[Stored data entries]
○ ○ ○ ○ ○ ○ ○

/-- A forwarded transaction's answer goes to its requester, a redirected line's nowhere (R159, R165). -/
theorem answer_forwarded {p : Passed} {rest : List Issued} (hstale : s.transit.stale = 0)
    (hout : s.transit.outstanding = .forwarded p :: rest) :
    answer refused data s = { s with
      transit := { s.transit with outstanding := rest }
      out := if p.redirected then s.out else s.out ++ [(p.txn, passedResponse p refused data)] } := by
  unfold answer
  rw [if_neg (by omega), hout]
  dsimp only
  split <;> rfl

/-- An own write's answer is needed by nobody (R160). -/
theorem ownAnswer_write {e : OwnEntry} (hgain : ∀ c b, e.origin ≠ .gainRead c b) (hverify : e.origin ≠ .verifyRead) :
    ownAnswer e refused data s = s := by
  unfold ownAnswer
  split
  next c second h => exact absurd h (hgain c second)
  next h => exact absurd h hverify
  all_goals rfl

end

/-- Settles O20. -/
theorem answerGoesToItsRequester : Obligations.AnswerGoesToItsRequester := by
  intro m refused data s a
  have hx := exec_downstreamResponse m refused data s
  exact ⟨fun hstale => completes_now hx (answer_stale refused data hstale),
    fun hstale hout => completes_now hx (answer_none refused data hstale hout),
    fun p rest hstale hout => completes_now hx (answer_forwarded refused data hstale hout),
    fun e rest hstale hout _ hgain hverify => completes_now hx
      ((answer_own refused data hstale hout).trans (ownAnswer_write refused data hgain hverify))⟩

end Sys2Proof.Machine
end

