/-- What the lighting unit asks of a plan it admits (R88). -/
def State.admits (s : State) (v : Volume) (e : ClassEntry) (p : Plan) : Prop :=
  s.light.exposure.phase = .none ∧
    (∀ i x, s.light.channels[i]? = some x → x.state = .failed → p.levels.getD i 0 = 0) ∧
    v.openingDose + p.predicted ≤ e.doseLimit ∧ v.doseUsed + p.predicted ≤ v.budget

theorem lampTest_iff (channels : List Channel) (levels : List Nat) : lampTest channels levels = true ↔
    ∀ i x, channels[i]? = some x → x.state = .failed → levels.getD i 0 = 0 := by
  rw [← not_not (a := lampTest channels levels = true), lampTest_fails_iff]
  push Not
  rfl

theorem admits_iff {s : State} {v : Volume} {e : ClassEntry} {p : Plan} : s.admits v e p ↔
    s.light.exposure.phase = .none ∧ lampTest s.light.channels p.levels = true ∧ doseTest v e p.predicted = true := by
  unfold State.admits
  rw [lampTest_iff, doseTest_iff]

theorem judgeAdmission_admits {s : State} {v : Volume} {e : ClassEntry} {p : Plan} (h : s.admits v e p) :
    judgeAdmission s v e p = .admitted p := by
  obtain ⟨hnone, htests⟩ := admits_iff.1 h
  exact (judgeAdmission_eq hnone v e p).trans (if_pos htests)

/-- A plan that is not admitted is refused, or finds the lighting unit busy (R87, R88). -/
theorem judgeAdmission_denies {s : State} {v : Volume} {e : ClassEntry} {p : Plan} (h : ¬ s.admits v e p) :
    judgeAdmission s v e p = .busy ∨ ∃ lamp dose, judgeAdmission s v e p = .refused lamp dose := by
  by_cases hnone : s.light.exposure.phase = .none
  · exact .inr ⟨_, _, (judgeAdmission_eq hnone v e p).trans
      (if_neg fun htests => h (admits_iff.2 ⟨hnone, htests⟩))⟩
  · exact .inl (if_pos hnone)

section
variable {s : State} {o : OpeningRecord} {v : Volume} {e : ClassEntry} {slot : Camera → Nat} {frame : Camera → Frame}
  (hframes : s.framesEnded o.prepared.sides slot frame)
include hframes

theorem decideReview_lampFault (hlamp : o.lampFault = true) : decideReview s o v e =
    (o.prepared.sides.judged slot (fun c => s.verdictOn o (frame c)) (fun _ => .pending) id,
      .halt .lampFault o.prepared.sides) :=
  (decideReview_eq hframes).trans (if_pos hlamp)

theorem verdicts_kinds
    (hlost : (o.prepared.sides.those (fun c => s.verdictOn o (frame c)) (· == .lost)).size = 0) {c : Camera}
    (hc : o.prepared.sides.has c = true) :
    (s.verdictOn o (frame c)).1 = .accepted ∨ (s.verdictOn o (frame c)).1 = .rejected ∨
      (s.verdictOn o (frame c)).1 = .damaged := by
  obtain ⟨-, -, hended⟩ := hframes c hc
  refine verdictOn_kinds s o hended fun h => ?_
  have hno : ((s.verdictOn o (frame c)).1 == .lost) = false := verdict_of_none hlost hc
  exact beq_eq_false_iff_ne.1 hno h

variable (hlamp : o.lampFault = false)
include hlamp

theorem decideReview_lost
    (hlost : ¬ (o.prepared.sides.those (fun c => s.verdictOn o (frame c)) (· == .lost)).size = 0) :
    decideReview s o v e = (o.prepared.sides.asJudged slot fun c => s.verdictOn o (frame c),
      .halt .cameraTimeout (o.prepared.sides.those (fun c => s.verdictOn o (frame c)) (· == .lost))) :=
  (decideReview_eq hframes).trans ((if_neg (by simp [hlamp])).trans (if_pos hlost))

variable (hlost : (o.prepared.sides.those (fun c => s.verdictOn o (frame c)) (· == .lost)).size = 0)
include hlost

theorem decideReview_settled
    (hsettled : (o.prepared.sides.those (fun c => s.verdictOn o (frame c)) (· != .accepted)).size = 0) :
    decideReview s o v e = (o.prepared.sides.asJudged slot fun c => s.verdictOn o (frame c), .finish) :=
  (decideReview_eq hframes).trans ((if_neg (by simp [hlamp])).trans ((if_neg (not_not.2 hlost)).trans
    (if_pos hsettled)))

variable (hpending : ¬ (o.prepared.sides.those (fun c => s.verdictOn o (frame c)) (· != .accepted)).size = 0)
include hpending

/-- The sides pending: a retake where one is left and its plan is admitted, else the review settles (R40, R41). -/
theorem decideReview_pending :
    let verdict := fun c => s.verdictOn o (frame c)
    let js := o.prepared.sides.asJudged slot verdict
    let pending := o.prepared.sides.those verdict (· != .accepted)
    let p := s.planOf (s.light.channels.mapIdx fun i x => levelTrimmed e.ceiling
      (s.light.exposure.plan.levels.getD i 0) x.sideMap pending (s.factor o.prepared.sides verdict frame))
      (v.exposureTime.getD e.exposure)
    (o.retakes < e.maxRetakes ∧ s.admits v e p → decideReview s o v e = (js, .retake pending p)) ∧
    (¬ (o.retakes < e.maxRetakes ∧ s.admits v e p) → decideReview s o v e = settleMarginal e js) := by
  intro verdict js pending p
  have hplan : retakePlan s v e js = p :=
    retakePlan_eq hframes (fun c hc => verdicts_kinds hframes hlost hc) hpending v e
  have hdecide : decideReview s o v e = if o.retakes < e.maxRetakes then
        match judgeAdmission s v e (retakePlan s v e js) with
        | .admitted p => (js, .retake pending p)
        | .refused _ _ | .busy => settleMarginal e js
      else settleMarginal e js :=
    (decideReview_eq hframes).trans ((if_neg (by simp [hlamp])).trans ((if_neg (not_not.2 hlost)).trans
      (if_neg hpending)))
  rw [hplan] at hdecide
  constructor
  · rintro ⟨hleft, hadmits⟩
    rw [hdecide, if_pos hleft, judgeAdmission_admits hadmits]
  · intro hdenied
    by_cases hleft : o.retakes < e.maxRetakes
    · rw [hdecide, if_pos hleft]
      obtain hbusy | ⟨lamp, dose, hrefused⟩ := judgeAdmission_denies fun h => hdenied ⟨hleft, h⟩
      · rw [hbusy]
      · rw [hrefused]
    · rw [hdecide, if_neg hleft]

end

/-- A retake admitted is held for the active record (R89). -/
theorem holdRetake_retake {s : State} {k : Nat} {v : Volume} (hactive : s.vols.active = some (k, v)) (sides : Sides)
    (p : Plan) : holdRetake (.retake sides p) s = { s with light := { s.light with
      exposure := ⟨.admitted, .retake, sides, p, some k, false, 0, false, false⟩ } } := by
  have hhandle : s.vols.activeHandle = some k := (active_get hactive).1
  show holdAdmitted sides p s = _
  unfold holdAdmitted
  rw [hhandle]
  rfl

/-- Nothing is held where the review settles (R41). -/
theorem holdRetake_settles (e : ClassEntry) (js : List Judged) (s : State) :
    holdRetake (settleMarginal e js).2 s = s := by
  unfold settleMarginal
  dsimp only
  split_ifs <;> rfl

/-- Settles O52: the review waits, then halts, finishes, holds a retake or settles by the verdicts of its frames. -/
theorem reviewJudgesAndDecides : Obligations.ReviewJudgesAndDecides := by
  refine ⟨fun s => rfl, ?_⟩
  intro s o ho sides flying
  have hsides : s.cycle.preparedSides = sides := preparedSides_some ho
  refine ⟨?waits, ?decides⟩
  case waits =>
    rintro (hstate | hreview | ⟨c, k, f, hc, ⟨hslot, hframe⟩, hf⟩)
    · exact reviewCheck_waits (.inl hstate)
    · exact reviewCheck_waits (.inr (.inl hreview))
    · refine reviewCheck_waits (.inr (.inr ⟨c, hsides.symm ▸ hc, Bool.eq_false_of_not_eq_true fun hended => ?_⟩))
      exact (hasEnded_flying (flying_of_slot ⟨k, hslot, hframe⟩)).1 hended hf
  case decides =>
    intro k v e slot frame hactive hclass hstate hreview hflying cams judged kept asJudged those lost pending damaged
      marginal none' trim levels p granted
    have hframes : s.framesEnded sides slot frame := fun c hc =>
      have ⟨⟨hslot, hframe⟩, hended⟩ := hflying c hc
      ⟨hslot, frameAt_of_slot hframe, hended⟩
    have hcams : cams = sides.list := (Sides_list_eq sides).symm
    have hkept (status : Verdict → SideStatus) (as : Verdict → Verdict) :
        kept status as = sides.judged slot judged status as := by
      show cams.map _ = _
      rw [hcams]
      rfl
    have hnone (x : Sides) : none' x ↔ x.size = 0 := (size_eq_zero_iff x).symm
    have hcheck {js : List Judged} {next : AfterReview} (hdecide : decideReview s o v e = (js, next)) :=
      reviewCheck_decides ho hactive hclass hstate hreview hframes hdecide
    refine ⟨fun hlamp => ?lamp, fun hlamp => ⟨fun hlost => ?lost, fun hlost hsettled => ?settled,
      fun hlost hpending hgranted => ?retake, fun hlost hpending hdenied => ?marginal⟩⟩
    case lamp =>
      exact (hcheck (decideReview_lampFault hframes hlamp)).trans (congrArg (recordAll _ · s) (hkept _ _).symm)
    case lost =>
      exact (hcheck (decideReview_lost hframes hlamp (mt (hnone _).2 hlost))).trans
        (congrArg (recordAll _ · s) (hkept _ _).symm)
    case settled =>
      exact (hcheck (decideReview_settled hframes hlamp ((hnone _).1 hlost) ((hnone _).1 hsettled))).trans
        (congrArg (recordAll _ · s) (hkept _ _).symm)
    case retake =>
      have hdecide := (decideReview_pending hframes hlamp ((hnone _).1 hlost) (mt (hnone _).2 hpending)).1 hgranted
      refine (hcheck hdecide).trans ?_
      rw [holdRetake_retake hactive]
      exact congrArg (recordAll _ · _) (hkept _ _).symm
    case marginal =>
      have hdecide := (decideReview_pending hframes hlamp ((hnone _).1 hlost) (mt (hnone _).2 hpending)).2 hdenied
      have hkinds (c : Camera) := verdicts_kinds (c := c) hframes ((hnone _).1 hlost)
      have hheld := holdRetake_settles e (o.prepared.sides.asJudged slot fun c => s.verdictOn o (frame c)) s
      rw [settleMarginal_eq hkinds] at hdecide hheld
      refine ((hcheck hdecide).trans (congrArg (recordAll _ _) hheld)).trans
        (congrArg₂ (recordAll · · s) ?_ (hkept _ _).symm)
      exact if_congr (hnone _).symm (if_congr (and_congr_left' (not_congr (hnone _).symm)) rfl rfl) rfl
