-- ==== Sys2Proof/Word.lean ====
section
/-! DEFINITION. The word types of the block: command words, pixels, display colours and DMA words (R14, R61, R71). -/

namespace Sys2Proof

/-- One `u32` command word as the host writes it to a port (R61). -/
abbrev Word := BitVec 32

/-- One `u32` pixel: `R` in 7:0, `G` in 15:8, `B` in 23:16, `A` in 31:24 (R14, R22). -/
abbrev Pixel := BitVec 32

/-- One `u24` display colour: red in 7:0, green in 15:8, blue in 23:16 (R86, R100). -/
abbrev Color := BitVec 24

/-- One `u16` DMA word, an element of a bitplane (R71). -/
abbrev DmaWord := BitVec 16

end Sys2Proof
end

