/-- A port that steps any other command than `UPDATE_FRAME` does not own the sequencer. -/
theorem notOwnerState_of_runsOrIdle {i : Instr} {st : PortState} (hst : RunsOrIdle i st) (hi : i ≠ .updateFrame) :
    NotOwnerState st :=
  ⟨fun n k he => hi (hst.1 _ n k he).symm, fun he => hi (hst.2 _ _ he).symm⟩

/-- One step of a command never stops and keeps the invariant (R40, R134, R141). -/
theorem safe_exec {i : Instr} (h : BlockInv s) (hp : s.actor < s.cfg.nports) (hst : RunsOrIdle i s.actorState) :
    Safe (exec i s) := by
  have free (hi : i ≠ .updateFrame) : FreeActor s := ⟨h, hp, not_owner h (notOwnerState_of_runsOrIdle hst hi)⟩
  cases i with
  | setPixel l x y color => exact safe_setPixel (free nofun) l x y color
  | setPixelOver l x y color => exact safe_setPixelOver (free nofun) l x y color
  | getPixel l x y => exact safe_getPixel (free nofun) l x y
  | setAll l color => exact safe_setAll (free nofun) l color hst.1
  | fadeOut l factor => exact safe_fadeOut (free nofun) l factor hst.1
  | shiftUp l n => exact safe_shiftUp (free nofun) l n hst.1
  | composite x y => exact safe_composite (free nofun) x y
  | startDrawing l => exact safe_startDrawing (free nofun) l hst.2
  | doneDrawing l => exact safe_doneDrawing (free nofun) l
  | waitDrawingDone => exact safe_waitDrawingDone (free nofun)
  | doneUpdating => exact safe_doneUpdating (free nofun)
  | init b => exact safe_init (free nofun) b
  | updateFrame => exact safe_updateFrame h hp hst.2
  | setBrightness v => exact safe_setBrightness (free nofun) v
  | setBrightnessCap v => exact safe_setBrightnessCap (free nofun) v
  | readReg r => exact safe_readReg (free nofun) r

/-- Words taken out of a FIFO leave the port's state (R20, R68). -/
theorem portState_takeWords (n p : Nat) : (s.takeWords n).portState p = s.portState p :=
  portState_updPort_keep _ _ fun _ => rfl

theorem safe_fetchStep (h : BlockInv s) (hp : s.actor < s.cfg.nports) (hidle : s.actorState = .idle) (ws : List Word) :
    Safe (fetchStep ws s) := by
  have taken (n : Nat) : BlockInv (s.takeWords n) := blockInv_updPort_keep h _ fun _ => rfl
  have idle (n : Nat) : (s.takeWords n).actorState = .idle := (portState_takeWords n s.actor).trans hidle
  unfold fetchStep
  split
  · exact safe_next h
  · rename_i n _
    have hf : NotOwnerState (s.takeWords n).actorState := by rw [idle]; exact ⟨nofun, nofun⟩
    exact safe_respond ⟨taken n, hp, not_owner (taken n) hf⟩ _ _
  · rename_i i n _
    exact safe_exec (taken n) hp (by rw [idle]; exact ⟨nofun, nofun⟩)

/-- `PORT_STATE` of a port that exists. -/
theorem portState_of_port {p : Nat} {q : Port} (hq : s.ports[p]? = some q) : s.portState p = q.st := by
  simp only [State.portState, hq]

theorem safe_portStep (h : BlockInv s) (p : Nat) (alt : Bool) : Safe (portStep p alt s) := by
  unfold portStep
  cases hq : s.ports[p]? with
  | none => exact safe_next h
  | some q =>
    have hp : p < s.cfg.nports := by
      rw [← h.ports_length]
      exact (List.getElem?_eq_some_iff.1 hq).1
    have hst : (s.actAs p alt).actorState = q.st := portState_of_port hq
    have ha := blockInv_actAs h p alt
    cases hs : q.st with
    | idle => simpa only [hs] using safe_fetchStep ha hp (hst.trans hs) q.inq
    | exec c n k =>
      simp only [hs]
      exact safe_exec ha hp (by rw [hst, hs]; exact ⟨fun _ _ _ e => by cases e; rfl, nofun⟩)
    | held c d =>
      simp only [hs]
      exact safe_exec ha hp (by rw [hst, hs]; exact ⟨nofun, fun _ _ e => by cases e; rfl⟩)

/-- Whoever takes the turn, the step answers a next state that meets the invariant (R40, R134, R141). -/
theorem safe_turnStep (h : BlockInv s) (u : Turn) : Safe (turnStep u s) := by
  cases u with
  | port p alt => exact safe_portStep h p alt
  | sequencer => exact safe_sequencerStep h
  | dma => exact safe_dmaStep h
  | hostWrite p w => exact safe_next (blockInv_updPort_keep h p fun _ => rfl)
  | hostRead p => exact safe_next (blockInv_updPort_keep h p fun _ => rfl)
  | reset => exact safe_next (externalReset_inv h)

/-- Settles O14: every agent's step is safe (`safe_turnStep`), from the per-command lemmas through `safe_exec`. -/
theorem stepNeverStopsAndKeepsTheInvariant : Obligations.StepNeverStopsAndKeepsTheInvariant :=
  fun s h => safe_turnStep (blockInv_dropTurn h) s.nextTurn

○ ○ ○ ○ ○ ○ ○

* What you have to do
Quote the data above verbatim from its first line to the line that includes "admits (R88). -/", with both boundary lines retained.

* Response
/-- A forwarded transaction's answer goes to its requester, a redirected line's nowhere (R159, R165). -/
theorem answer_forwarded {p : Passed} {rest : List Issued} (hstale : s.transit.stale = 0)
    (hout : s.transit.outstanding = .forwarded p :: rest) :
    answer refused data s = { s with
      transit := { s.transit with outstanding := rest }
      out := if p.redirected then s.out else s.out ++ [(p.txn, passedResponse p refused data)] } := by
  unfold answer
  rw [if_neg (by omega), hout]
  dsimp only
  split <;> rfl

/-- An own write's answer is needed by nobody (R160). -/
theorem ownAnswer_write {e : OwnEntry} (hgain : ∀ c b, e.origin ≠ .gainRead c b) (hverify : e.origin ≠ .verifyRead) :
    ownAnswer e refused data s = s := by
  unfold ownAnswer
  split
  next c second h => exact absurd h (hgain c second)
  next h => exact absurd h hverify
  all_goals rfl

end

/-- Settles O20. -/
theorem answerGoesToItsRequester : Obligations.AnswerGoesToItsRequester := by
  intro m refused data s a
  have hx := exec_downstreamResponse m refused data s
  exact ⟨fun hstale => completes_now hx (answer_stale refused data hstale),
    fun hstale hout => completes_now hx (answer_none refused data hstale hout),
    fun p rest hstale hout => completes_now hx (answer_forwarded refused data hstale hout),
    fun e rest hstale hout _ hgain hverify => completes_now hx
      ((answer_own refused data hstale hout).trans (ownAnswer_write refused data hgain hverify))⟩

end Sys2Proof.Machine
end

/-- What the lighting unit asks of a plan it admits (R88). -/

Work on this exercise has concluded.